‘Rob.’

‘Well, then. You’re only walking on the pavement, aren’t ye? Surely they’ll recover from the shock.’ I caught the teasing glint in his blue eyes, and this time I could not mistake the dare.

‘All right,’ I said.

He held the paper bag towards me so that I could take the last croissant before he folded it and put it in his pocket. ‘Fine, then, lead the way.’

I looked in both directions, not quite certain whether I should go towards the central square or back towards the roundabout. The mourning dove was calling once again, and Rob was watching me.

‘You’re ower thinking,’ he said. ‘Trust your feelings.’

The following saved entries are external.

/-- The bytes of a bundle that holds one instruction, with a clause byte of weight `wt` (R190, R191). -/
def encode (i : Instr) (wt : BitVec 4) : List Byte :=
  match i, encodeSlot i with
  | .nop, _ => [0, BitVec.ofNat 8 (max 1 wt.toNat)]
  | _, some (_, x) => natBytes 2 (2 ^ homeSlot i + 256 * wt.toNat) ++ natBytes (slotBytes (homeSlot i)) x
  | _, none => []

end Sys2Proof
end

So, because I didn’t want him knowing that I wasn’t feeling anything, I gave a nod and headed for the roundabout.

The narrow road curved gently past the Albion Hotel, an older building on the corner with red doors underneath a brightly hanging Union Jack, and tidy topiary trees that flanked its entrance. As we passed, a woman came out with a broom and started sweeping down the steps and gave a smiling nod to Rob, who shot a smile back and said, ‘Good morning.’ Then to me, a few feet further on, he said, ‘You see? It’s not so difficult.’

I wanted to believe him. I tried stretching out my feelings. Just like dowsing, he had told me. ‘Do you dowse, Rob?’

‘Aye, from time to time. You want a well dug, I’m your man. Quit sidetracking, and concentrate.’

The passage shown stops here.